Не следует считать всевозможные описания энтузиазма в разных его проявлениях лишь колоритными и экзотичными деталями, украшающими исторические повествования. В политической жизни те или иные сильные эмоции, разделяемые массами людей, являются важным политическим ресурсом. Во времена же революций, когда набор «нормальных» инструментов властвования становится все более ограниченным, использование потенциала распространенных и сильных эмоций приобретает еще большее значение. И Керенский охотно и умело стремился пробуждать энтузиазм, а затем использовать его в политических целях. Так, выступая в Гельсингфорсе, он прямо призывал превратить «революционный энтузиазм» в «организованную стальную машину государственного творчества»[456]
.Другие министры также считали, что пробуждение энтузиазма – важнейшая и актуальнейшая задача политиков, и это мнение находило отклик у современников. Генерал А. Е. Снесарев, пребывавший на фронте, сочувственно цитировал в своем дневнике А. И. Шингарева: «Лет 300 назад Россию спас энтузиазм, зажженный Мининым и Пожарским, надо и теперь зажечь огонь народного энтузиазма. Если Керенский вызовет энтузиазм армии, а Пешехонов – в области народного продовольствия – Россия будет спасена». И далее от себя генерал добавлял: «Если рассчитывать на идею энтузиазма, какой, например, Шингарев придает такое значение, то мы готовы ее использовать в полной мере, до решимости пожертвовать собою»[457]
.Вместе с тем, несмотря на всю свою склонность к театральным жестам и публичным выступлениям, Керенский игнорировал некоторые важнейшие торжественные церемонии революции. Так, было замечено отсутствие министра юстиции на похоронах жертв революции 23 марта. Между тем это была одна из крупнейших манифестаций в истории России, на ней присутствовали министры Временного правительства и руководители Петроградского Совета. В газетах сообщалось о болезни Керенского, которая не позволила ему присутствовать на похоронах[458]

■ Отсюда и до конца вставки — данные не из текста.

/-- What a change within the engine leaves. -/
theorem EngineOnly.keeps {s t : State} (h : EngineOnly s t) :
    t.mem = s.mem ∧ t.patterns = s.patterns ∧ t.jobCounter = s.jobCounter ∧ t.fonts = s.fonts ∧
      t.glyphs = s.glyphs ∧ t.link = s.link ∧ t.busyLineA = s.busyLineA ∧ t.busyLineB = s.busyLineB ∧
      t.powerOns = s.powerOns ∧ t.pending = s.pending := by
  unfold EngineOnly at h
  rw [h]
  exact ⟨rfl, rfl, rfl, rfl, rfl, rfl, rfl, rfl, rfl, rfl⟩

end Sys2Proof.Machine
end

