-- ==== Sys2Proof/WellFormed.lean ====
section
/-! DEFINITION. Which commands are well formed. -/

namespace Sys2Proof

/-- Every operand of a command is of a type that holds exactly the values the part can meet (a byte, a
level, one of the two ports, one of two orders), so every term of `Instr` is a command the part can be
given: there is no check to fail. Whether the event can OCCUR in a state is the meaning's own question
(log entry 1). -/
def wellFormed : Instr → Bool
  | .frameReceived _ => true
  | .frameGapTimeout => true
  | .linkBreak => true
  | .powerOnReset _ _ => true
  | .unknownKind => true
  | .ping => true
  | .reset => true
  | .engineReset => true
  | .fullReset => true
  | .ack => true
  | .resync => true
  | .newPlane => true
  | .newPlaneFillEnd => true
  | .freePlane => true
  | .planeInfo => true
  | .storeInfo => true
  | .setPattern => true
  | .getPattern => true
  | .submit => true
  | .cancel => true
  | .flush => true
  | .queueInfo => true
  | .data => true
  | .fillRowEnd => true
  | .blockRowEnd => true
  | .loadRowEnd => true
  | .textRowEnd => true
  | .dataTimeout => true
  | .extentMove => true
  | .newFont => true
  | .glyph => true
  | .dropFont => true
  | .fontInfo => true
  | .configurePanel => true
  | .releasePanel => true
  | .clearFault => true
  | .panelInfo => true
  | .query _ => true
  | .window => true
  | .pixels => true
  | .update _ => true
  | .abort _ => true
  | .busyLineFall _ => true
  | .busyTimerExpiry _ => true
  | .holdOffTimerExpiry _ => true
  | .replyFrameSent _ => true
  | .noticeFrameSent => true
  | .retransmissionTimerExpiry => true
  | .byteReceived _ _ => true
  | .busyLineRise _ => true

end Sys2Proof
end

. Однако вряд ли это соответствовало действительности, ибо в этот день министр работал. В личной же беседе он объяснил свое отсутствие занятостью, необходимостью делать дело, а не отвлекаться на торжественные церемонии: «Теперь работать надо, а не в игрушки играть»[459].Не стоит доверять здесь политику: все его поведение в 1917 году свидетельствует о том, что торжественные церемонии и празднества он считал очень важным делом – в тех случаях, если это соответствовало его целям. Отсутствие популярного министра на похоронах жертв революции могло быть вызвано нежеланием выступать на «вторых ролях»: главным организатором церемонии был Петроградский Совет, с руководителями которого у Керенского складывались непростые отношения. А возможно, сам церемониал похорон заставлял бы министра юстиции и товарища председателя Исполкома Петроградского Совета сделать тот символический выбор, которого он как раз хотел избежать: ведь Керенский не мог быть одновременно и в группе членов Временного правительства, и в группе руководителей Совета. Политически же для него такое одновременное присутствие в двух органах власти было очень важно, поэтому разумнее оказалось игнорировать эту грандиозную манифестацию.
Соединение «театральности» и «искренности» в политическом стиле Керенского требовало и определенных жестов, ритуалов, усиливающих эффект его речей. Если многочисленные рукопожатия должны были подтверждать репутацию «демократа», а вручение военному министру боевых наград доказывало его авторитет «вождя революционной армии», признанного героями, то многочисленные объятия и поцелуи свидетельствовали об особых, близких, эмоционально значимых отношениях, которые Керенский устанавливал со многими простыми гражданами. Иногда же подобная символически интимная политическая связь устанавливалась с целыми категориями жителей России – в том случае, когда министр обнимал и целовал их представителей. Порой он заставлял – в знак примирения – целоваться других. Уже в 1917 году тяга Керенского и его аудитории к объятиям и поцелуям вызывала немало иронических комментариев. Москвич, внимательно следивший за текущими событиями, так описывал 28 апреля в своем дневнике атмосферу праздников революции: «…бурные аплодисменты, веселые лица, поцелуи (Керенский, например, целовал Церетели, и любитель же А. Ф. Керенский целоваться, кого-кого он не “удостаивал” своими поцелуями – и Брешко-Брешковскую, и М. В. Алексеева!)»[460]
.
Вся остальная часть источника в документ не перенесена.